Government entitlement programs are fraught with waste, fraud, and abuse. Each year tens of billions are taxpayer dollars are doled out in improper payments –with a significant portion coming from health related programs. When agencies don’t do their due diligence to ensure that recipients are eligible and getting the right amount, they create opportunities for people to take advantage of these programs.
More than six billion–$6.2 billion—in improper payments were doled out on food stamps and school meal programs. Recently we learned that Medicare made $50 billion in improper payments and Medicaid is on the hook for making an estimated $14.4 billion in improper payments.
A Health and Human Services internal audit found more than $6.7 billion payments (21 percent of the program’s total budget) to doctors for healthcare visits in 2010 that were listed as improper or erroneous. Apparently, overbilling by doctors drove this fraud.
Fiscal Times reports:
During the review, the auditors found that nearly half of the claims were improperly billed and nearly a quarter lacked documentation. Most of the physicians had billed at a more expensive rate than what the service they delivered was worth, though the auditors said some had under-billed.
The report dovetails with another 2010 report, which found that 1,669 doctors had repeatedly billed Medicare for the two highest-paying codes. USA Today first noted that 56 percent of claims for these physicians were incorrect—almost all of them were “up-coded in the provider’s favor” so they could get paid more through the federal program. Those doctors alone resulted in $26 million improper payments in 2010.
The IG has recommended that the Centers for Medicare and Medicaid Services began routinely reviewing the highest billing physicians—but CMS responded, saying it “isn’t cost effective to do so,” NPR reported.
Then there's Medicaid. It covers about 71.7 million Americans at a cost of $431.1 billion.
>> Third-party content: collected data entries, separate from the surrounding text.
theorem State.sameStore_msix (s : State) (f v : Nat) : s.sameStore (s.msix f v) := by
  unfold State.msix
  repeat' first | exact ⟨rfl, rfl, rfl, rfl, rfl, rfl, rfl, rfl⟩ | refine .ite ?_ ?_

theorem State.sameStore_ibi (s : State) (b : Nat) : s.sameStore (s.ibi b) := by
  unfold State.ibi
  repeat' first | exact ⟨rfl, rfl, rfl, rfl, rfl, rfl, rfl, rfl⟩ | refine .ite ?_ ?_

theorem State.sameStore_stopWork (s : State) : s.sameStore s.stopWork := by
  unfold State.stopWork
  refine .trans (State.sameStore.foldl (fun s t => ?_) s.loadedTiles s) ⟨rfl, rfl, rfl, rfl, rfl, rfl, rfl, rfl⟩
  exact (State.sameStore_setFld s _ _ _).trans (State.sameStore_setFld _ _ _ _)

theorem State.sameStore_fatal (s : State) (cause code : Nat) : s.sameStore (s.fatal cause code) := by
  unfold State.fatal
  extract_lets s1 s2 s3 s4
  have h1 : s.sameStore s1 := .ite (.refl s) (.trans (State.sameStore_ibi s 2) ⟨rfl, rfl, rfl, rfl, rfl, rfl, rfl, rfl⟩)
  have h2 : s.sameStore s2 := h1.trans (State.sameStore_raise _ _ _)
  have h4 : s2.sameStore s4 := (State.sameStore_stopWork s2).trans ⟨rfl, rfl, rfl, rfl, rfl, rfl, rfl, rfl⟩
  refine h2.trans (.ite ⟨rfl, rfl, rfl, rfl, rfl, rfl, rfl, rfl⟩ (.ite (.refl _) (h4.trans ?_)))
  exact ⟨rfl, rfl, rfl, rfl, rfl, rfl, rfl, rfl⟩

/-- An error report changes no byte, whatever it does to the log, the interrupts and the running work. -/
theorem State.sameStore_reportOf (s : State) (c time : Nat) (r : Report) : s.sameStore (s.reportOf c time r) := by
  unfold State.reportOf
  extract_lets bitd head tail slot
  split
  · rename_i n e _
    extract_lets esc e' s1 s2
    have h2 : s.sameStore s2 := ⟨rfl, rfl, rfl, rfl, rfl, rfl, rfl, rfl⟩
    refine .ite (.trans ?_ (State.sameStore_fatal _ _ _)) h2
    exact .ite (.trans (.trans h2 (State.sameStore_bump _ _ _ _)) (State.sameStore_msix _ _ _)) h2
  · rename_i free lost again e s5 s4 s3 s2 s1 s0 _ _
    have h0 : s.sameStore s0 := by
      have h3 : s.sameStore s3 := ⟨rfl, rfl, rfl, rfl, rfl, rfl, rfl, rfl⟩
      have h1 : s.sameStore s1 := ⟨rfl, rfl, rfl, rfl, rfl, rfl, rfl, rfl⟩
      refine .ite (.ite (.trans (.ite (.trans h3 (State.sameStore_ibi _ _)) h3) (State.sameStore_msix _ _ _)) ?_) (.ite ?_ h1)
      · exact .ite (.trans h3 (State.sameStore_msix _ _ _)) h3
      · exact .trans h1 (State.sameStore_bump _ _ _ _)
    exact .ite (.trans h0 (State.sameStore_fatal _ _ _)) h0

theorem State.sameStore_reportSelf (s : State) (code sev unit addr detail : Nat) :
    s.sameStore (s.reportSelf code sev unit addr detail) := State.sameStore_reportOf s _ _ _

/-! ## What the memory operations keep -/

/-- What every operation on memory keeps: the part and scratch as they are, and the canonical form of memory. -/
def State.keeps (s u : State) : Prop := u.part = s.part ∧ u.scr = s.scr ∧ (Memory.wf s = true → Memory.wf u = true)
However, there are gaps in efforts to ensure that the right payments are going to the right people and to avoid overlap and duplication of efforts.
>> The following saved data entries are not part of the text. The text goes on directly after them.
-- ==== Sys2Proof/Tests/Slice0.lean ====
section
/-! SUPPORT. Tests/Slice0.lean: ill-formed commands refused, single steps against the spec's own values, and states that meet the
premises of each obligation. -/
open Sys2Proof Sys2Proof.Machine

set_option Elab.async false

/-! ## States to test on -/

/-- A module that runs: READY, the course timer on, memory in RUN mode, phase 9. -/
def up : State :=
  let s := ((State.reset.raise F.CFE_STATUS.READY 0).setFld F.CFG_STATE.PHASE 0 9).setFld F.HOD_LINK.UP 0 1
  let s := (List.range 4).foldl (fun s d => s.setFld F.MEM_MODE.MODE d 2) s
  { s with timer := true }

/-- Block 1 of queue 0, of the operator, on tile 0. -/
def blk : Block := ⟨1, 0, 0, 0, 1, 8, 0, 4096, [0], none, [], none, false, 0, none, 0, [], false, 0, 0⟩

/-- Tile 0 runs block 1, its slot 0 names itself, and its fetch buffer holds the instruction `w` at address 0; `f` sets the rest of
the tile. -/
def on0 (w : Word) (f : Tile → Tile) : State :=
  let s := { up with blocks := [blk], nextBlock := 2 }
  ((s.setFld F.TSQ_STATE.RUN 0 1).setFld F.TSQ_RELOC.VALID 0 1).setTile 0 (f { Tile.reset with
    block := some 1, text := (0, 128), fetchBuf := some ⟨0, bytesOf 8 w.toNat, false, 0, false⟩ })

/-- Tile `t` can issue, and its fetch delivers `w`. -/
def isWord (s : State) (t : Nat) (w : Word) : Bool :=
  s.running t && match s.fetch t with
    | .word v _ => v == w
    | _ => false

/-- The state the fetch leaves. -/
def fetched (s : State) (t : Nat) : State :=
  match s.fetch t with
  | .word _ u => u
  | _ => s

theorem issues_of {s : State} {t : Nat} {w : Word} (h : isWord s t w = true) : s.issues t w (fetched s t) := by
  simp only [isWord, Bool.and_eq_true] at h
  refine ⟨h.1, ?_⟩
  unfold fetched
  have h2 := h.2
  cases hf : s.fetch t with
  | word v u => simp only [hf, beq_iff_eq] at h2; subst h2; rfl
  | miss l => simp [hf] at h2
  | bad e u => simp [hf] at h2

/-- An instruction word with opcode, D, A, B and the bits below. -/
def ins (op d a b low : Nat) : Word := BitVec.ofNat 64 (op * 2 ^ 56 + d * 2 ^ 51 + a * 2 ^ 46 + b * 2 ^ 41 + low)

/-- Scalar registers of the tile under test. -/
def regs (l : List (Nat × Word)) (x : Tile) : Tile := { x with sregs := l }

/-- The outcome is a next state of which `p` holds. -/
def next? (r : Res State) (p : State → Bool) : Bool :=
  match r with
  | .next u => p u
  | _ => false

/-! ## Ill-formed commands are refused (WellFormed) -/

theorem test_wf_tile : Instr.wf (.add 800) = false ∧ Instr.wf (.add 799) = true := by decide
theorem test_wf_tile_column : Instr.wf (.drainRow 0 40) = false ∧ Instr.wf (.drainRow 0 39) = true := by decide
theorem test_wf_queue : Instr.wf (.sqDoorbell 1033 0) = false ∧ Instr.wf (.sqDoorbell 1032 0) = true := by decide
theorem test_wf_admin : Instr.wf (.createQueue 9) = false ∧ Instr.wf (.createQueue 8) = true := by decide
theorem test_wf_quadrant : Instr.wf (.quadrantPowerUp 16) = false := by decide
theorem test_wf_partition : Instr.wf (.partitionClose 8) = false := by decide
theorem test_wf_die : Instr.wf (.addDone 4) = false ∧ Instr.wf (.writebackRange 0 2048) = false ∧ Instr.wf (.memAdd 0 4) = false := by decide
theorem test_wf_line : Instr.wf (.wcDrain 64) = false ∧ Instr.wf (.wcDrain 128) = true := by decide
theorem test_wf_controller : Instr.wf (.patrolScrub 24 ⟨0, false⟩) = false := by decide
theorem test_wf_context : Instr.wf (.xltInvContext 256) = false := by decide
theorem test_wf_hod : Instr.wf (.hodCopy 16) = false := by decide
theorem test_wf_inbound : Instr.wf (.inboundRead ⟨0, 2 ^ 41⟩ 4) = false ∧ Instr.wf (.inboundRead ⟨0, 0⟩ 4097) = false ∧
    Instr.wf (.inboundRead ⟨2 ^ 16, 0⟩ 4) = false ∧ Instr.wf (.inboundAtomicop (2 ^ 41)) = false := by decide
theorem test_wf_inbound_write : Instr.wf (.inboundWrite ⟨0, 0⟩ (List.replicate 4097 0) ⟨false, false⟩) = false := by decide +kernel
theorem test_wf_core : Instr.wf (.coreWatchdog 96) = false ∧ Instr.wf (.coreMemoryAccess ⟨96, .m, 0, false, 0, 0, 0, .cboZero, []⟩) = false := by decide
theorem test_wf_vf : Instr.wf (.flrVf 0) = false ∧ Instr.wf (.flrVf 9) = false ∧ Instr.wf (.stopInterface 0) = false := by decide
theorem test_wf_check_unit : Instr.wf (.chkLoad 4 0) = false := by decide
theorem test_wf_lintel : Instr.wf (.nak 36 false) = false ∧ Instr.wf (.flitCrcFail 0 ⟨false, 0, [], 0⟩) = false ∧ Instr.wf (.ack 0 false 129) = false := by decide
theorem test_wf_domain : Instr.wf (.droop 24 0) = false ∧ Instr.wf (.freqStep 0 25) = false := by decide
theorem test_wf_sensor : Instr.wf (.thermalSample [(19, 0)]) = false ∧ Instr.wf (.thermalTrip 19) = false := by decide
theorem test_wf_throttle_die : Instr.wf (.dieThrottleStep 7) = false := by decide
theorem test_wf_airflow : Instr.wf (.airfailStop 2) = false := by decide
theorem test_wf_mailbox : Instr.wf (.loadImage (2 ^ 21)) = false := by decide
theorem test_wf_spdm : Instr.wf (.getCertificate 8 0 0) = false ∧ Instr.wf (.challenge 0 []) = false ∧
    Instr.wf (.keyExchange 0 []) = false ∧ Instr.wf (.getMeasurements 256 false []) = false := by decide
theorem test_wf_report : Instr.wf (.errorReport ⟨⟨0, 4, 0, 0, 0, 0, 0, 0⟩, 0, 0⟩) = false := by decide
theorem test_wf_log_entry : Instr.wf (.recordClose 256) = false := by decide
theorem test_wf_i3c : Instr.wf (.setdasa 128 0) = false ∧ Instr.wf (.entdaa 128) = false ∧ Instr.wf (.fruRead 8192 1) = false := by decide
theorem test_wf_register : Instr.wf (.registerWrite ⟨.bar0 9, 0, 8⟩ 0) = false ∧
    Instr.wf (.rcRead ⟨.core 96 .m 0 0, 0, 8⟩) = false ∧ Instr.wf (.rcRead ⟨.bar0 0, 2 ^ 32, 8⟩) = false := by decide
theorem test_wf_config : Instr.wf (.configRequest 9 (.bme true)) = false := by decide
Furthermore, the report concludes that the expansion of Medicaid under ObamaCare heightens the urgency of tightening up operations to ensure that these problems don’t accelerate.
The report concludes:
GAO identified a gap between state and federal efforts to ensure Medicaid managed care program integrity. Federal laws require the states and CMS to ensure the integrity of the Medicaid program, including payments under Medicaid managed care… Without adequate federal support and guidance on ways to prevent or identify improper payments in a managed care setting, states are neither well-positioned to identify improper payments … Such efforts take on greater urgency as states that choose to expand their Medicaid programs under PPACA are likely to do so with managed care arrangements, receiving a 100 percent federal match for newly eligible individuals from 2014 through 2016…
Program integrity activities are fragmented across multiple state and federal entities. If not carefully coordinated, these fragmented activities could result in additional overlap and unnecessary duplication… Given that combined federal and state efforts have recovered only a small portion of the estimated improper payments, it will be important to continue to monitor federal and state program integrity efforts in Medicaid as a means of assessing whether the current structure is effective.
Americans want to be sure that our nation’s social safety net catches the poor and those who fall on hard times, but as these reports highlight, many unscrupulous people take advantage of the system. When federal and state agencies aren’t working together to minimize opportunities for fraud, abuse, and even duplication of efforts, it's us tax payers who lose out.